第29話 彼なりの愛情表現
(……つ、つかれたぁ……)
大量の荷物が馬車に積み込まれるのを眺めながら、エルシャはよろよろと壁に凭れかかった。
(まさかこんなに買い物をすることになるなんて……)
王都のことをよく知らないエルシャに代わり、オズヴァルドはエルシャを有名店に片っ端から連れて行った。
しかし、ブティックでもジュエリーショップでもエルシャが三秒以上以上見つめた商品はオズヴァルドに全て購入されてしまう。そのせいで迂闊に商品を見れなくなってしまい、エルシャはそそくさと店内を出る羽目になったのだった。
「まだこれだけしか買えていないのか。もっと見て回らなければ……」
「買い物でしたらもう十分です!」
「もういいのか? エルシャは随分控えめなんだな」
(控えめ……?)
エルシャの知る『控えめ』からはかなりかけ離れている。何とも言えない顔をしていると、オズヴァルドはエルシャの手を取った。
「まあ、王都にはまだまだ見どころがあるからな。次の場所へ移動しようか」
その後二人は立派なレストランで食事をし、観光スポットを巡り、カフェで休憩をした。
不思議なことに、行く先々で常に貸切状態だった。外にはこんなにも人が歩いているのに、店の中はがらんとしているのだから不思議だ。
「今日はどこもすいてるんですね。私達、運がいいのかも」
「……。そうだな」
オズヴァルドは意味深な笑みを浮かべる。
そのときのエルシャにはその笑みの意味がよくわからなかった。しかし、その理由をすぐに察することとなるのであった。
その後オズヴァルドに連れてこられたのは劇場だった。歌劇を鑑賞すると言って、三階席中央にある広々とした貴賓席へと案内された。
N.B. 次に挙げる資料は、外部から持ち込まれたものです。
/-- Answers to an append: stored below and at the count, FULL and GONE, and an answer to another entry (R122 to R124). -/
theorem test_appendAnswer :
    (let answered := fun (ln : Lane) (id : Nat) (r : AppendResult) =>
       let s := (onLane 1 { ln with capture := { ln.capture with pendingAppend := some 0x0105 } }).setAnswers 1 [{ entry := id, result := r }]
       let t := after (.appendAnswer 1) s
       ((t.lane 1).state, (t.lane 1).words, (t.lane 1).capture.lastKept, t.posts.length)
     [answered laneB 1 .stored, answered { laneB with words := 3 } 1 .stored, answered laneB 1 .full, answered laneB 1 .gone,
       answered { laneB with state := .holding .inWait } 1 .full, answered laneB 9 .full] =
     [(.stalled, 1, some 0x05, 0), (.idle, 0, none, 1), (.idle, 0, none, 1), (.idle, 0, none, 1),
       (.holding .betweenEntries, 0, none, 1), (.stalled, 0, none, 0)]) := by decide +kernel

/-! ## Marks and status reports -/

/-- MARK_SET of a mark with PASS and TAKE waiters, of one with none, of a SET one, and marks 7 and 8 (R136, R138). -/
theorem test_markSet : (asking busy .markSet [0]).waits 0 .markSet (request .markSet [0]) true ∧
    reply (busy.setMark 1 { isSet := false, waiters := [(0, .pass), (1, .take), (2, .pass)] }) .markSet [1] = some (okReply [2, 0]) ∧
    ((done (busy.setMark 1 { isSet := false, waiters := [(0, .pass), (1, .take), (2, .pass)] }) .markSet [1]).mark 1).waiters =
      [(2, .pass)] ∧
    reply busy .markSet [7] = some (okReply [0, 1]) ∧ status busy .markSet [8] = some .badParam ∧
    reply (busy.setMark 7 { isSet := true, waiters := [] }) .markSet [7] = some (okReply [0, 1]) :=
  ⟨asking_waits _ _, by decide +kernel⟩

/-- MARK_CLEAR of marks 0, 7 and 8; the waiter list stays (R140). -/
theorem test_markClear : (asking busy .markClear [0]).waits 0 .markClear (request .markClear [0]) true ∧
    reply (busy.setMark 7 { isSet := true, waiters := [] }) .markClear [7] = some (okReply [1]) ∧
    reply busy .markClear [0] = some (okReply [0]) ∧ ((done busy .markClear [0]).mark 0).waiters = [(2, .take)] ∧
    status busy .markClear [8] = some .badParam := ⟨asking_waits _ _, by decide +kernel⟩

/-- LANE_STATUS of a RUNNING and of an OFF lane, MARK_STATUS and DEVICE_STATUS (tables 10-4 and 10-7). -/
theorem test_status_reports : (asking busy .laneStatus [0]).waits 0 .laneStatus (request .laneStatus [0]) true ∧
    (asking busy .markStatus []).waits 0 .markStatus (request .markStatus []) true ∧
    (asking busy .deviceStatus []).waits 0 .deviceStatus (request .deviceStatus []) true ∧
    reply busy .laneStatus [0] = some (okReply [3, 0, 0, 1, 0xFF, 2, 1, 0x0A, 0, 1, 0, 1, 0, 0xF4, 0x01]) ∧
    reply busy .laneStatus [3] = some (okReply [0, 0, 0xFF, 0xFF, 0xFF, 0, 0, 0, 0, 0, 0, 0, 0, 0, 0]) ∧
    status busy .laneStatus [4] = some .badParam ∧
    (reply busy .markStatus []).map (fun r => r.results.take 5) = some [0, 0x82, 0xFF, 0xFF, 0xFF] ∧
    reply busy .deviceStatus [] =
      some (okReply [0x04, 0x32, 0x01, 0, 0xFC, 0x03, 4, 0, 3, 0, 0, 0, 0, 0, 60, 2, 1, 1, 0, 0, 0, 0]) :=
  ⟨asking_waits _ _, asking_waits _ _, asking_waits _ _, by decide +kernel⟩

/-! ## Events -/

/-- Filing with 15 and 16 records and with lost counts 65534 and 65535, and a masked kind (R149). -/
theorem test_eventPost :
    (let s := fun (n lost : Nat) =>
       { busy.setEvents 0 { EventQueue.reset with queue := List.replicate n ⟨0, 0, .withdrawn⟩, lost := lost } with posts := [granted] }
     ((s 15 0).postsFor 0)[0]? = some granted ∧
     [(15, 0), (16, 0), (16, 65534), (16, 65535)].map (fun x =>
       let q := (after (.eventPost 0 0) (s x.1 x.2)).eventsOf 0
       (q.queue.length, q.lost, q.seq)) = [(16, 0, 1), (16, 1, 0), (16, 65535, 0), (16, 65535, 0)]) ∧
    (let s := { busy with posts := [{ granted with event := .segmentFreed ⟨1, 1⟩ }] }
     let masked := s.setEvents 0 { EventQueue.reset with mask := { EventMask.all with freed := false } }
     ((after (.eventPost 0 0) masked).eventsOf 0).queue = [] ∧ (after (.eventPost 0 0) masked).posts = [] ∧
       ((after (.eventPost 0 0) s).eventsOf 0).queue.length = 2) := by decide +kernel

/-- Which posts come before which (R150): of one block to one host; a post of the Lease Controller numbered below the drain order that led
to the later one, at 3, 4 and 5 below 4; and a post of a lane ranked below what led to it. The command takes the later one only where
the earlier one does not come before it. -/
theorem test_eventPost_order :
    let done0 : Post := { host := 0, stamp := 7, event := .entryDone 0 ⟨1, 1⟩ 0 .complete 1 false, rank := 1, after := none, order := none }
    let freed : Post := { host := 0, stamp := 7, event := .segmentFreed ⟨1, 1⟩, rank := 0, after := some (0, 2), order := some 4 }
    granted.before done0 = false ∧ granted.before granted = true ∧ granted.before { granted with host := 1 } = false ∧
      [3, 4, 5].map (fun n => Post.before { granted with rank := n } freed) = [true, false, false] ∧
      [1, 2].map (fun n => Post.before { done0 with rank := n } freed) = [true, false] ∧
      Post.before { done0 with event := .entryDone 1 ⟨1, 1⟩ 0 .complete 1 false } freed = false ∧
      [0, 1, 2].map (fun i => (after (.eventPost 0 i) { State.reset with posts := [done0, granted] }).posts) =
        [[granted], [done0], [done0, granted]] ∧
      (after (.eventPost 0 1) { State.reset with posts := [done0, freed] }).posts = [done0, freed] ∧
      (after (.eventPost 0 0) { State.reset with posts := [done0, freed] }).posts = [freed] := by decide +kernel

/-- The records of the FETCH example of section 10.4, byte for byte. -/
theorem test_fetch_example :
    recordBytes { seq := 0x0102, stamp := 0x0001E240, event := .entryDone 3 ⟨6, 2⟩ 0x0C00 .complete 4 false } =
      [0x02, 0x01, 0x02, 0x40, 0xE2, 0x01, 0x00, 0x03, 0x06, 0x02, 0x00, 0x0C, 0x01, 0x04, 0x00] ∧
    recordBytes { seq := 0x0103, stamp := 0x0001E240, event := .leaseGranted 0 1500 } =
      [0x03, 0x01, 0x03, 0x40, 0xE2, 0x01, 0x00, 0x00, 0x00, 0x00, 0x00, 0x00, 0x00, 0xDC, 0x05] := by decide +kernel

/-- FETCH: counts 0, 4 and 5, an empty queue, and EVENTS_LOST (R153). -/
theorem test_fetch : (asking busy .fetch [1]).waits 0 .fetch (request .fetch [1]) true ∧
    [0, 4, 5].map (fun n => status busy .fetch [n]) = [some .badParam, some .ok, some .badParam] ∧
    reply State.reset .fetch [1] = some (okReply [0, 0]) ∧ ((done busy .fetch [1]).eventsOf 0).attn = .high ∧
    (let q := (done (busy.setEvents 0 { EventQueue.reset with
        queue := List.replicate 16 ⟨0, 0, .withdrawn⟩, lost := 3, seq := 16, attn := .low }) .fetch [1]).eventsOf 0
     q.queue.length = 16 ∧ q.lost = 0 ∧ q.queue.getLast? = some ⟨16, 0, .eventsLost 3⟩) := ⟨asking_waits _ _, by decide +kernel⟩

/-- EVENT_MASK: settings 0, 1 and 2 (R155). -/
theorem test_eventMask : (asking busy .eventMask [0, 1, 1]).waits 0 .eventMask (request .eventMask [0, 1, 1]) true ∧
    reply busy .eventMask [0, 1, 1] = some (okReply [1, 1, 1]) ∧
    ((done busy .eventMask [0, 1, 1]).eventsOf 0).mask = { started := false, done := true, freed := true } ∧
    status busy .eventMask [0, 1, 2] = some .badParam := ⟨asking_waits _ _, by decide +kernel⟩

/-! ## Supervision and withdrawal -/

/-- PURGE of hosts 0, 2 and 3, and by a host that is no supervisor (R31). -/
theorem test_purge : (asking busy .purge [0]).waits 0 .purge (request .purge [0]) true ∧
    reply busy .purge [0] = some (okReply [1, 2]) ∧ reply busy .purge [2] = some (okReply [0, 0]) ∧
    status busy .purge [3] = some .badParam ∧ status { busy with supervisor := none } .purge [0] = some .notPermitted :=
  ⟨asking_waits _ _, by decide +kernel⟩

/-- EVICT and DETACH leave a withdrawal and the port EXECUTING (R187, R188). -/
theorem test_withdraw : (asking busy .evict [1]).waits 0 .evict (request .evict [1]) true ∧
    (asking busy .detach []).waits 0 .detach (request .detach []) true ∧
    ((done busy .evict [2]).withdrawals.map (fun w => (w.host, w.cause))) = [(2, .evicted)] ∧
    ((done busy .evict [2]).link 0).port = .executing ∧ status busy .evict [3] = some .badParam ∧
    ((done busy .detach []).withdrawals.map (fun w => (w.host, w.cause))) = [(0, .detached)] :=
  ⟨asking_waits _ _, asking_waits _ _, by decide +kernel⟩

/-- A withdrawal of host 0 with its first two parts taken or not; its part of the Lease Controller used the numbers 2 and 3. -/
def withdrawal (leases segments : Bool) : Withdrawal :=
  { host := 0, cause := .evicted, leaseTaken := leases, segmentTaken := segments, leasesEnded := 2, claimsRemoved := 0,
    firstOrder := 2, endOrder := 4, answer := some (0, request .evict [0]) }

/-- The busy state with such a withdrawal. -/
def withdrawing (leases segments : Bool) : State := { busy with withdrawals := [withdrawal leases segments] }

/-- The first two parts of a withdrawal: what they do, and a second taking that does nothing (R32, R57). -/
theorem test_withdrawalParts :
    (withdrawing false false).withdrawals[0]? = some (withdrawal false false) ∧
    (let t := after (.withdrawalLeasePart 0) (withdrawing false false)
     (t.lease 0).holder = some 1 ∧ (t.lane 1).state = .off ∧ (t.lane 2).state = .markwait ∧
       t.posts = [{ host := 1, stamp := 0, event := .leaseGranted 0 300, rank := 1, after := none, order := none }] ∧
       t.claimsOf 0 = [.release ⟨1, 1⟩ 1 (some 0), .release ⟨1, 1⟩ 1 (some 0)] ∧ t.claimsOf 1 = [.release ⟨2, 7⟩ 3 (some 2)] ∧
       t.withdrawals.map (fun w => (w.leaseTaken, w.leasesEnded, w.firstOrder, w.endOrder)) = [(true, 2, 0, 3)] ∧
       (after (.withdrawalSegmentPart 0) t).withdrawals.map (fun w => w.segmentTaken) = [true]) ∧
    (let t := after (.withdrawalSegmentPart 0) (withdrawing false false)
     (t.store.entry 0).state = .condemned ∧ (t.store.entry 0).notifyOnFree = false ∧ (t.store.entry 3).state = .free ∧
       (t.store.entry 2).notifyOnFree = true) ∧
    after (.withdrawalLeasePart 0) (withdrawing true true) = withdrawing true true ∧
    after (.withdrawalSegmentPart 0) (withdrawing true true) = withdrawing true true := by decide +kernel

/-- The Event Unit's part (R158, R189): not before the others; not while a post to the host waits, a LEASE_GRANTED numbered 2 or 3, a
SEGMENT_FREED of such a drain order, or a release of one; not held up by others. -/
theorem test_withdrawalEventPart :
    [withdrawing false true, withdrawing true false].map (fun s => (after (.withdrawalEventPart 0) s).withdrawals.length) = [1, 1] ∧
    (let other : Post := { granted with host := 1 }
     let freed : Post := { other with event := .segmentFreed ⟨1, 1⟩ }
     [[], [granted], [{ other with rank := 1 }], [{ other with rank := 2 }], [{ other with rank := 3 }], [{ other with rank := 4 }],
       [{ freed with order := some 1 }], [{ freed with order := some 2 }], [{ freed with order := some 4 }]].map (fun posts =>
         (after (.withdrawalEventPart 0) { withdrawing true true with posts := posts }).withdrawals.length) =
      [0, 1, 0, 1, 1, 0, 0, 1, 0]) ∧
    [none, some 1, some 2, some 3, some 4].map (fun order =>
      (after (.withdrawalEventPart 0) ((withdrawing true true).setClaims 1 [.release ⟨2, 7⟩ 1 order])).withdrawals.length) =
      [0, 0, 1, 1, 0] ∧
    (let t := after (.withdrawalEventPart 0) (withdrawing true true)
     (t.eventsOf 0).queue = [{ seq := 1, stamp := 0, event := .withdrawn }] ∧ (t.eventsOf 0).attn = .low ∧
       (t.link 0).replay.map (fun r => r.reply) = some (okReply [0, 2, 0])) := by decide +kernel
そこは舞台だけでなく劇場全体を見渡せる特等席だ。そのため、エルシャはすぐに違和感に気付いた。
(なんで私たちしか観客がいないの……?)
かなり人気の公演だと聞いた。それなのに、この広い会場に観客が二人しかいないというのはどう考えても不自然だ。
……貸切にでもしない限り。
(待って。もしかして本当に貸切なの!?)
そういえば、今日はどの店もやたらとすいているとは思ったが……。
(まさか、今までのお店もオズヴァルドが貸切にしてたってこと!?)
そうでなければ辻褄が合わない。
エルシャはそっと隣を盗み見る。オズヴァルドは女性歌手の澄んだ歌声に耳を澄ませていた。
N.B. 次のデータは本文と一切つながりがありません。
-- ==== Sys2Proof/Word.lean ====
section
/-! DEFINITION. The word types of the operation stream and of the external CPU bus. -/

namespace Sys2Proof

/-- One operation word (spec R22). -/
abbrev Word := BitVec 32

/-- One byte of data of the CPU bus (spec R16). -/
abbrev Byte := BitVec 8

/-- One address of the CPU bus (spec R16). -/
abbrev Addr := BitVec 16

end Sys2Proof
end

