-- ==== Sys2Proof/Machine/State.lean ====
section
/-! DEFINITION. The state of the block: the five channels (spec R13), the parameter tables, the event record, and the driver's side of the
interface (the script of operations, the bus answers, the returned values). -/

namespace Sys2Proof.Machine

/-- What an operation signals to the outside (spec R19): the DMC made a bus read at `addr`. -/
inductive Event where
  | fetch (addr : Addr)
  deriving DecidableEq, Repr

/-- The whole state. The channels are the block's (spec R13); the tables are its read-only parameters (spec R1); `events` is the event
record (spec R19). The driver holds the script and the position in it (spec R11). The last three fields are the MODEL's own: what the bus will
answer, how often it was read (log entry 3), and what the observation words returned (log entry 4). -/
structure State where
  p1 : Pulse
  p2 : Pulse
  tri : Triangle
  noi : Noise
  dmc : Dmc
  tables : Tables
  events : List Event
  script : List Word
  position : Nat
  busAnswers : List Byte
  busReads : Nat
  results : List Nat
  deriving DecidableEq, Repr

/-- The reasons a step can fault. No operation of the block faults (spec R112). -/
inductive Fault where
  /-- Raised by `step` alone, when the driver's script has no operation at the position: the run is over. Safe: the block
  is advanced only by operations (spec R10), so the model only stops. -/
  | endOfScript
  deriving DecidableEq, Repr

/-- The reasons a step can be refused. -/
inductive Refusal where
  /-- Raised by an arm of `exec` whose operation has no meaning yet. Safe. No arm raises it. -/
  | notModelled (mnemonic : String)
  /-- Raised by `step` on a word that is no operation (spec R29, R114: `IllegalWord(word)`). Safe: the spec ends the run there. -/
  | illegalWord (word : Word)
  /-- Raised by `construct` on a `negateMode` outside 0 and 1 (spec R113: `BadNegateMode`). Safe: no block exists then. -/
  | badNegateMode
  deriving DecidableEq, Repr

/-- The construction state of a block with the given tables and negate modes (spec R13, R15): no operation given or applied,
nothing fetched, no bus answer listed. -/
def State.constructed (tables : Tables) (negateP1 negateP2 : Bool) : State where
  p1 := Pulse.initial negateP1
  p2 := Pulse.initial negateP2
  tri := Triangle.initial
  noi := Noise.initial
  dmc := Dmc.initial
  tables := tables
  events := []
  script := []
  position := 0
  busAnswers := []
  busReads := 0
  results := []

/-- The machine right after reset: the construction state with `P1.negateMode = 1` and `P2.negateMode = 0` (spec R7, R15) and the
reference tables (log entry 6). -/
def State.reset : State := State.constructed referenceTables true false

end Sys2Proof.Machine
end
(この人、やることなすことスケールが大きすぎるわ……)
思わず溜め息を吐いたとき、紫の瞳がこちらを見た。
「退屈か?」
「いえ! こ、これは感嘆の溜め息です! 本当に綺麗な歌声なので……」
咄嗟に出た言葉だったが、その一言でオズヴァルドは表情を緩めた。
「そうか。楽しんでいるみたいでよかった」
その甘やかな眼差しにエルシャの胸は音を鳴らす。
(……大袈裟だけど、きっとこれが彼なりの愛情表現なのね)
そうシンプルに考えると、彼の気持ちも少しは受け止められるような気がした。
価値観も常識も違うオズヴァルドには戸惑わされるばかりだが、もっと彼のことを理解したい。
二人きりの座席で、そんな思いが芽生えるのをエルシャは感じていた。
そうして舞台は幕を閉じる。
エルシャはオズヴァルドに断りを入れてから一人でパウダールームへと向かっていた。
「はあ、すごい公演だった……」
いつまで経っても公演の余韻が抜けない。初めは困惑していたエルシャも、何だかんだで終わる頃には舞台に夢中になっていた。
「ここに連れてきてくれたオズヴァルドに感謝しなきゃね」
そう独り言ち、歩を進める。
三階にあるパウダールームは建物の奥まった場所にあった。ひと気のない廊下を進んでいたとき、死角から誰かが飛び出してきた。